Месье, или Князь Тьмы - Лоренс Даррел 20 стр.


При мысли о геморрое он вспомнил - опять не положил во внутренний кармашек туалетную бумагу на случай всяких неожиданностей или отсутствия бумаги в нужниках кафе. Ничего, до отеля рукой подать.

А вот шарманка, и на ней - прелестная обезьянка в шапочке с кисточками, которая отбивала такт простенькой мелодии "Solo Per Те". Он и сам хрипловато помурлыкал немного, с тоской вспоминая безымянную математичку и отбивая такт вилкой. Нескончаемый калейдоскоп рыбных прилавков поражал неистовой сверкающей жизнью, на все лады подмигивавшей ему: раки, моллюски, береговички, всякие китообразные - все они бились и трепетали, стремясь вернуться в рай вонючих лагун. Тут же стоял, облокотившись на прилавок, разбойничьего вида старик, словно с картонов Микеланджело. Впрочем, если прищуриться, то его легко представить маленьким разодетым мандарином, на ксилографии раболепного японца. Цехины на ее загорелой шее плавно покачивались, как стая тропических рыб. Черт, почему она сбежала?

Уплетая рыбу, он сказал себе: а теперь "Tu Quoque" и Оукшот. Представим человека, который везде побывал и от всего устал, который всю жизнь рыскал в поисках философии и своей женщины… Хм. Женщина умерла. Но ему-то, обошедшему весь Ближний Восток, выпала-таки встреча с племенем Друза-Бинависа. Они там кормили его на листе лотоса, вроде бы, но точно был какой-то лист, и знакомили со своей верой - сплошной пессимизм, просто экстремальный. Впрочем, слова искажают суть, ибо истина не может быть ни пессимистичной, ни оптимистичной, если вдуматься. Это пришло ему в голову после знакомства с молодым александрийцем, которое произошло в Париже. Этот малый довольно забавно лепетал по-французски, верил в экзотический и малопонятный гностицизм и при этом был представителем самой печальной профессии на земле - банкиром, и, разумеется, весьма деловым человеком. Между приступами язвы, которую этот богач предпочитал лечить в Париже, он жил в Александрии и пригласил туда Оукшота. Звали его Аккад.

- Космическое зло волнует меня гораздо больше, чем финансы.

Приглашение томного человека с огромными ланьими очами заинтересовало Оукшота (Сатклиффа). "А что дальше-то? Не знаю".

Он усердно пытался вообразить человека, ехавшего в ночном поезде и державшего сэндвич. На вокзале его встретит брат жены, врач; ему что-то известно о её смерти.
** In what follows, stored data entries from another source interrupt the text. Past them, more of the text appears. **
-- ==== Sys2Proof/Certificates/Slice0/Obligations.lean ====
section
/-! DEFINITION. The statements about the DRAP packet codec, from the numbered rules of spec/. -/

open Sys2Proof Sys2Proof.Machine

/-! ## The wire format and the header codec -/

/-- R99: the header code is a bijection between pairs (type, length) and header words, and the map to kinds sends exactly the six
codes other than 1 and 2 to Unknown. -/
def Obligations.HeaderCodeIsBijection : Prop :=
  (∀ (i : Instr) (rest : List Byte), decode (encode i ++ rest) = .ok (i, rest)) ∧
  (∀ b0 b1 : Byte, encode (decodeHeader b0 b1) = [b0, b1]) ∧
  (∀ (t : U3) (l : U13), (instrOfType t l).typeCode = t ∧ (instrOfType t l).length = l) ∧
  (∀ i : Instr, instrOfType i.typeCode i.length = i) ∧
  (∀ i : Instr, i.kind = .unknown ↔ (i.typeCode ≠ 1 ∧ i.typeCode ≠ 2))

/-- R89: each header word is of exactly one row of the type-code table, the length bits being don't-care, and the instruction
decoded has that row's code and kind; R82: the length is `W[15:3]`, the type `W[2:0]`. -/
def Obligations.HeaderWordSelectsOneTableRow : Prop :=
  ∀ b0 b1 : Byte,
    (decodeHeader b0 b1).length.toNat = (headerWord b0 b1).toNat / 8 ∧
    (decodeHeader b0 b1).typeCode.toNat = (headerWord b0 b1).toNat % 8 ∧
    (headerWord b0 b1).toNat = 256 * b0.toNat + b1.toNat ∧
    (∃ r ∈ typeTable, headerWord b0 b1 &&& r.mask = r.pattern) ∧
    (∀ r ∈ typeTable, headerWord b0 b1 &&& r.mask = r.pattern →
      (decodeHeader b0 b1).typeCode = r.code ∧ (decodeHeader b0 b1).kind = r.kind)

/-- Words written out from R81's layout and R89's table decode to the instruction they stand for; among them the only
fully valid SpeakingStart word 0x0081 and the two ends of the valid Audio words, 0x0052 and 0xFFFA. -/
def Obligations.HandWrittenWordsDecode : Prop :=
  decode [0x00, 0x81] = .ok (.speakingStart 16, []) ∧
  decode [0x00, 0x52] = .ok (.audio 10, []) ∧
  decode [0xFF, 0xFA] = .ok (.audio 8191, []) ∧
  decode [0x00, 0x23] = .ok (.unknown3 4, []) ∧
  decode [0x12, 0x34] = .ok (.unknown4 582, []) ∧
  decode [0xAB, 0xCD] = .ok (.unknown5 5497, []) ∧
  decode [0x00, 0xF8] = .ok (.unknown0 31, []) ∧
  decode [0xFF, 0xFF] = .ok (.unknown7 8191, []) ∧
  decode [0x01, 0x06] = .ok (.unknown6 32, []) ∧
  decode [0x00] = .error .oneHeaderByteOnly

/-- R110: `HDR.UNPACK` is total, `length = 32 * b0 + floor(b1 / 8)`, the kind is by the low three bits of `b1`; it agrees with the
instruction decoder. -/
def Obligations.HdrUnpackIsLengthAndKind : Prop :=
  ∀ b0 b1 : Byte,
    (hdrUnpack b0 b1).1.toNat = 32 * b0.toNat + b1.toNat / 8 ∧
    (hdrUnpack b0 b1).2 = (if b1.toNat % 8 = 1 then .ss else if b1.toNat % 8 = 2 then .au else .unknown) ∧
    (decodeHeader b0 b1).length = (hdrUnpack b0 b1).1 ∧
    (decodeHeader b0 b1).kind = (hdrUnpack b0 b1).2

/-- R112 for any tag (R113): `HDR.PACK` fails exactly above 8191, and otherwise gives `length >> 5` and
`((length & 0x1F) << 3) | tag`, both within a byte. -/
def Obligations.HdrPackFormula : Prop :=
  ∀ (tag : U3) (length : Nat),
    (8191 < length → hdrPack tag length = none) ∧
    (length ≤ 8191 → ∃ b0 b1 : Byte, hdrPack tag length = some (b0, b1) ∧
      b0.toNat = length / 32 ∧ b1.toNat = (length % 32) * 8 + tag.toNat)

/-- R114 for every tag: unpacking a packed header gives the length and the kind of the tag; and the converse of R115. -/
def Obligations.HeaderPackUnpackSymmetry : Prop :=
  (∀ (tag : U3) (length : Nat), length ≤ 8191 → ∃ b0 b1 : Byte, hdrPack tag length = some (b0, b1) ∧
    hdrUnpack b0 b1 = (BitVec.ofNat 13 length, kindOf tag)) ∧
  (kindOf 1 = .ss ∧ kindOf 2 = .au ∧ ∀ tag : U3, tag ≠ 1 → tag ≠ 2 → kindOf tag = .unknown) ∧
  (∀ b0 b1 : Byte, hdrPack (headerType b1) (hdrUnpack b0 b1).1.toNat = some (b0, b1))

/-! ## The payload marshaller and the encoder -/

/-- R12: `be_N` and `bytes_N` are inverse, for every number of bytes, and the first byte is the most significant. -/
def Obligations.BigEndianInverse : Prop :=
  (∀ n v : Nat, (beBytes n v).length = n) ∧
  (∀ n v : Nat, v < 2 ^ (8 * n) → beNat (beBytes n v) = v) ∧
  (∀ s : List Byte, beNat s < 2 ^ (8 * s.length) ∧ beBytes s.length (beNat s) = s) ∧
  (∀ (b : Byte) (s : List Byte), beNat (b :: s) = b.toNat * 2 ^ (8 * s.length) + beNat s)

/-- R131: `SS.PARSE` fails exactly when `n != 16`; otherwise the two fields are the big-endian values of the two 8-byte halves. -/
def Obligations.SsParseFields : Prop :=
  ∀ buf : List Byte,
    (buf.length ≠ 16 → ssParse buf = none) ∧
    (buf.length = 16 → ∃ s t : U64, ssParse buf = some (s, t) ∧
      s.toNat = beNat (buf.take 8) ∧ t.toNat = beNat (buf.drop 8))

/-- R133 with the size of R132: `SS.PARSE` and `SS.SER` are inverse to each other, and `SS.SER` always gives 16 bytes. -/
def Obligations.SsParseSerInverse : Prop :=
  (∀ s t : U64, (ssSer s t).length = 16 ∧ ssParse (ssSer s t) = some (s, t)) ∧
  (∀ buf : List Byte, buf.length = 16 → ∃ s t : U64, ssParse buf = some (s, t) ∧ ssSer s t = buf)

/-- R134: `AU.PARSE` fails exactly when `n < 10`; otherwise snowflake, sequence, `data_len = n - 10` and the bytes from 10 on. -/
def Obligations.AuParseFields : Prop :=
  ∀ buf : List Byte,
    (buf.length < 10 → auParse buf = none) ∧
    (10 ≤ buf.length → ∃ (s : U64) (q : U16), auParse buf = some (s, q, buf.length - 10, buf.drop 10) ∧
      s.toNat = beNat (buf.take 8) ∧ q.toNat = beNat ((buf.drop 8).take 2))

/-- R136 with the size of R135: `AU.PARSE` and `AU.SER` are inverse to each other, and `AU.SER` gives `10 + data_len` bytes. -/
def Obligations.AuParseSerInverse : Prop :=
  (∀ (s : U64) (q : U16) (d : List Byte), (auSer s q d).length = 10 + d.length ∧
    auParse (auSer s q d) = some (s, q, d.length, d)) ∧
  (∀ buf : List Byte, 10 ≤ buf.length → ∃ (s : U64) (q : U16) (m : Nat) (d : List Byte),
    auParse buf = some (s, q, m, d) ∧ auSer s q d = buf)

/-- R200 to R204: SpeakingStart always encodes, to 18 bytes beginning `00 81`; Audio fails exactly above 8181 data bytes and
otherwise gives `12 + data_len` bytes, the header of type 2 and length `10 + data_len` and the serialised payload. -/
def Obligations.EncodeOutcome : Prop :=
  (∀ s t : U64, encEncode (.speakingStart s t) = some (0x00 :: 0x81 :: ssSer s t) ∧
    (0x00 :: 0x81 :: ssSer s t).length = 18) ∧
  (∀ (s : U64) (q : U16) (d : List Byte),
    (8181 < d.length → encEncode (.audio s q d) = none) ∧
    (d.length ≤ 8181 →
      encEncode (.audio s q d) = some (encode (.audio (BitVec.ofNat 13 (10 + d.length))) ++ auSer s q d) ∧
      (encode (.audio (BitVec.ofNat 13 (10 + d.length))) ++ auSer s q d).length = 12 + d.length))

/-- R206: `ENC.ENCODE` is injective where it succeeds, and its outputs are exactly the well-formed packets of the wire format. -/
def Obligations.EncoderOutputsAreTheWellFormedPackets : Prop :=
  (∀ (p q : Packet) (out : List Byte), encEncode p = some out → encEncode q = some out → p = q) ∧
  (∀ (b0 b1 : Byte) (payload : List Byte),
    (∃ p, encEncode p = some (b0 :: b1 :: payload)) ↔
      (payload.length = (decodeHeader b0 b1).length.toNat ∧
        (((decodeHeader b0 b1).typeCode = 1 ∧ (decodeHeader b0 b1).length = 16) ∨
          ((decodeHeader b0 b1).typeCode = 2 ∧ 10 ≤ (decodeHeader b0 b1).length.toNat))))

/-- R33, R205, R254, R264: every operation but `DEC.NEXT` can be invoked in any state, in the middle of a decode too, gives a result
that depends on its operands alone, and leaves the whole state as it was. -/
def Obligations.StatelessOperationsKeepState : Prop :=
  ∀ op : Op, op ≠ .decNext → ∃ r, ∀ s : State, operate op s = .next (s, r)

/-- R93 to R96: the codes of `item_kind` with the fields valid for each, of `kind` (code 3 never produced), of `DEC.ST` (codes 5 to 7 never
occurring), of `DEC.PEND`, and of `src_rsp_kind` with code 3 refused. -/
def Obligations.PortCodes : Prop :=
  (Item.endOfStream.code = 0 ∧ (∀ s t, (Item.packet (.speakingStart s t)).code = 1) ∧
    (∀ s q d, (Item.packet (.audio s q d)).code = 2) ∧ (Item.error .unexpectedTermination).code = 3 ∧
    (Item.error .illegalSize).code = 4 ∧ (Item.error .illegalSizedObject).code = 5 ∧
    (Item.error .unknownKind).code = 6 ∧ (∀ e, (Item.error (.transport e)).code = 7)) ∧
  (∀ i : Item,
    (i.snowflake ≠ none ↔ i.code = 1 ∨ i.code = 2) ∧ (i.timestamp ≠ none ↔ i.code = 1) ∧ (i.sequence ≠ none ↔ i.code = 2) ∧
    (i.dataLen ≠ none ↔ i.code = 2) ∧ (i.data ≠ none ↔ i.code = 2) ∧ (i.errVal ≠ none ↔ i.code = 7)) ∧
  (kindCode .unknown = 0 ∧ kindCode .ss = 1 ∧ kindCode .au = 2 ∧ ∀ k, kindCode k ≠ 3) ∧
  (DecSt.idle.code = 0 ∧ DecSt.hdr0.code = 1 ∧ DecSt.hdr1.code = 2 ∧ DecSt.payload.code = 3 ∧ DecSt.skip.code = 4 ∧
    ∀ d : DecSt, d.code.toNat < 5) ∧
  (Pend.illegalSize.code = 0 ∧ Pend.transport.code = 1) ∧
  (∀ (b : Byte) (e : ErrVal), answerOfPort 0 b e = some (.byte b) ∧ answerOfPort 1 b e = some (.err e) ∧
    answerOfPort 2 b e = some .fin ∧ answerOfPort 3 b e = none ∧
    (Answer.byte b).code = 0 ∧ (Answer.err e).code = 1 ∧ Answer.fin.code = 2)

/-! ## The transitions

A next state written out whole holds the model's own ghost `pulls` too, one more for each answer (log 16). Where it is IDLE, that
every register and `BUF` keeps its value is the model's choice (log 6): the spec leaves them open there (R172, U11, U12). -/

/-- R152, R153: `next` is accepted in IDLE, with no other register written, and has no transition in any other state. -/
def Obligations.NextAcceptedOnlyInIdle : Prop :=
  ∀ (p : Params) (s : State),
    (s.st = .idle → ∃ t, decStep p s .cmdNext = .next t ∧ t.st = .hdr0 ∧ t.srcReq = true ∧ t.b0 = s.b0 ∧
      t.len = s.len ∧ t.kind = s.kind ∧ t.idx = s.idx ∧ t.rem = s.rem ∧ t.pend = s.pend ∧ t.perr = s.perr ∧
      t.buf = s.buf ∧ t.pos = s.pos ∧ t.src = s.src) ∧
    (s.st ≠ .idle → ∀ t, decStep p s .cmdNext ≠ .next t)

/-- R154, R155, R156: the three answers in HDR0, each with the whole next state. That the registers and `BUF` keep their values in
IDLE is the model's choice (log 6), and so is `pulls` (log 16). -/
def Obligations.HeaderByteZeroTransitions : Prop :=
  ∀ (p : Params) (s : State), s.st = .hdr0 → s.stale = 0 →
    decStep p s (.rsp .fin) = .next { s with st := .idle, item := some .endOfStream, pulls := s.pulls + 1 } ∧
    (∀ b, decStep p s (.rsp (.byte b)) = .next { s with st := .hdr1, b0 := b, pos := s.pos + 1, pulls := s.pulls + 1 }) ∧
    (∀ e, decStep p s (.rsp (.err e)) =
      .next { s with st := .idle, item := some (.error (.transport e)), pos := s.pos + 1, pulls := s.pulls + 1 })

/-- R157, R159: END and an error in HDR1, each with the whole next state. That the registers and `BUF` keep their values in IDLE is the
model's choice (log 6), and so is `pulls` (log 16). -/
def Obligations.HeaderByteOneFailures : Prop :=
  ∀ (p : Params) (s : State), s.st = .hdr1 → s.stale = 0 →
    decStep p s (.rsp .fin) =
      .next { s with st := .idle, item := some (.error .unexpectedTermination), pulls := s.pulls + 1 } ∧
    (∀ e, decStep p s (.rsp (.err e)) =
      .next { s with st := .idle, item := some (.error (.transport e)), pos := s.pos + 1, pulls := s.pulls + 1 })

/-- R158, R160 to R163: the header complete, the ceiling test first, then the empty payload, then the payload; each branch with the whole
next state. That, after the empty payload, the registers and `BUF` keep their values in IDLE is the model's choice (log 6), and so is
`pulls` (log 16). -/
def Obligations.HeaderCompleteBranches : Prop :=
  ∀ (p : Params) (s : State) (b : Byte) (l : U13) (k : Kind), s.st = .hdr1 → s.stale = 0 → hdrUnpack s.b0 b = (l, k) →
    (p.maxPayload < l.toNat → decStep p s (.rsp (.byte b)) =
      .next { s with st := .skip, len := l, kind := k, idx := 0, rem := l, pend := .illegalSize,
                     pos := s.pos + 1, pulls := s.pulls + 1 }) ∧
    (l.toNat ≤ p.maxPayload → l = 0 → decStep p s (.rsp (.byte b)) =
      .next { s with st := .idle, len := l, kind := k, idx := 0, pos := s.pos + 1, pulls := s.pulls + 1,
                     item := some (.error (if k = .unknown then .unknownKind else .illegalSizedObject)) }) ∧
    (l.toNat ≤ p.maxPayload → l ≠ 0 → decStep p s (.rsp (.byte b)) =
      .next { s with st := .payload, len := l, kind := k, idx := 0, pos := s.pos + 1, pulls := s.pulls + 1 })

/-- R164, R165, R166: the three answers in PAYLOAD under its invariant `IDX < LEN`, each with the whole next state. That,
where that is IDLE, the registers and `BUF` keep their values is the model's choice (log 6), and so is `pulls` (log 16). -/
def Obligations.PayloadTransitions : Prop :=
  ∀ (p : Params) (s : State), s.st = .payload → s.stale = 0 → s.idx.toNat < s.len.toNat →
    (∀ b, s.idx.toNat + 1 ≠ s.len.toNat → decStep p s (.rsp (.byte b)) =
      .next { s with buf := s.buf.write s.idx.toNat b, idx := s.idx + 1, pos := s.pos + 1, pulls := s.pulls + 1 }) ∧
    (∀ b, s.idx.toNat + 1 = s.len.toNat → decStep p s (.rsp (.byte b)) =
      .next { s with buf := s.buf.write s.idx.toNat b, idx := s.idx + 1, pos := s.pos + 1, pulls := s.pulls + 1,
                     st := .idle,
                     item := some (itemOf s.kind ((s.buf.write s.idx.toNat b).readBytes 0 s.len.toNat)) }) ∧
    decStep p s (.rsp .fin) =
      .next { s with st := .idle, item := some (.error .unexpectedTermination), pulls := s.pulls + 1 } ∧
    (∀ e, s.idx.toNat + 1 = s.len.toNat → decStep p s (.rsp (.err e)) =
      .next { s with st := .idle, item := some (.error (.transport e)), rem := 0, pend := .transport, perr := e,
                     pos := s.pos + 1, pulls := s.pulls + 1 }) ∧
    (∀ e, s.idx.toNat + 1 ≠ s.len.toNat → ∃ owed : U13, owed.toNat = s.len.toNat - s.idx.toNat - 1 ∧
      decStep p s (.rsp (.err e)) =
        .next { s with st := .skip, rem := owed, pend := .transport, perr := e, pos := s.pos + 1, pulls := s.pulls + 1 })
Или туда примчится Трэш на белом спортивном автомобиле? "Робин, солнышко, я должна тебя увидеть - ради нее". Брюса он старательно изгонял из своих мыслей: больно уж нудный, на драматическую роль не тянет. Впрочем, человек он неплохой, хоть и банальный. Пиа любила его; и на нем есть немного ее пыльцы, отчего Сатклифф тоже питает к нему родственные чувства. Все равно Брюс - редкий зануда и не может ни на что вдохновить.

Аккад настаивал на том, что вселенная обрела свой печальный статус в результате какого-то космического ляпсуса - ерунда, учитывая колоссальные масштабы, а вот поди ж ты. Всего-то ничего, ну, неосторожное слово или секундная невнимательность - со стороны Бога - но отозвалось на всей хитро сплетенной паутине. Ошибка памяти, велосипедной цепи воспоминаний, и все сломалось, изменились понятия времени и места. Человеческий мир стал преддверием ада, населенным призраками, и вселенная вступила в войну со стоящим у кормила духом преступления, духом зла, рулевым, которого толкают к разрушению низшие демоны. Вот она, работа космического правосудия, одна ошибка - и разверзлась Преисподняя. Человек стал être-appareil, être-gnome. Он не смеет смотреть в лицо реальности. А гностики говорят, посмотри и заживешь другой жизнью. (Оукшот поддакнул по-филистерски и подумал, что за такие речи надо отрубать руки выше запястий). Оукшота глубоко задело это небольшое рассуждение, и ему показалось, будто оно имеет непосредственное отношение к его жизни и несчастному браку, который он носил в себе наподобие мертвого ребенка, погибшего в материнской утробе. Его манила другая жизнь; хотя новые верования не сулили счастья, нет, в них не было ничего радостного. Зато они обещали правду. Оукшот вздохнул и закурил трубку.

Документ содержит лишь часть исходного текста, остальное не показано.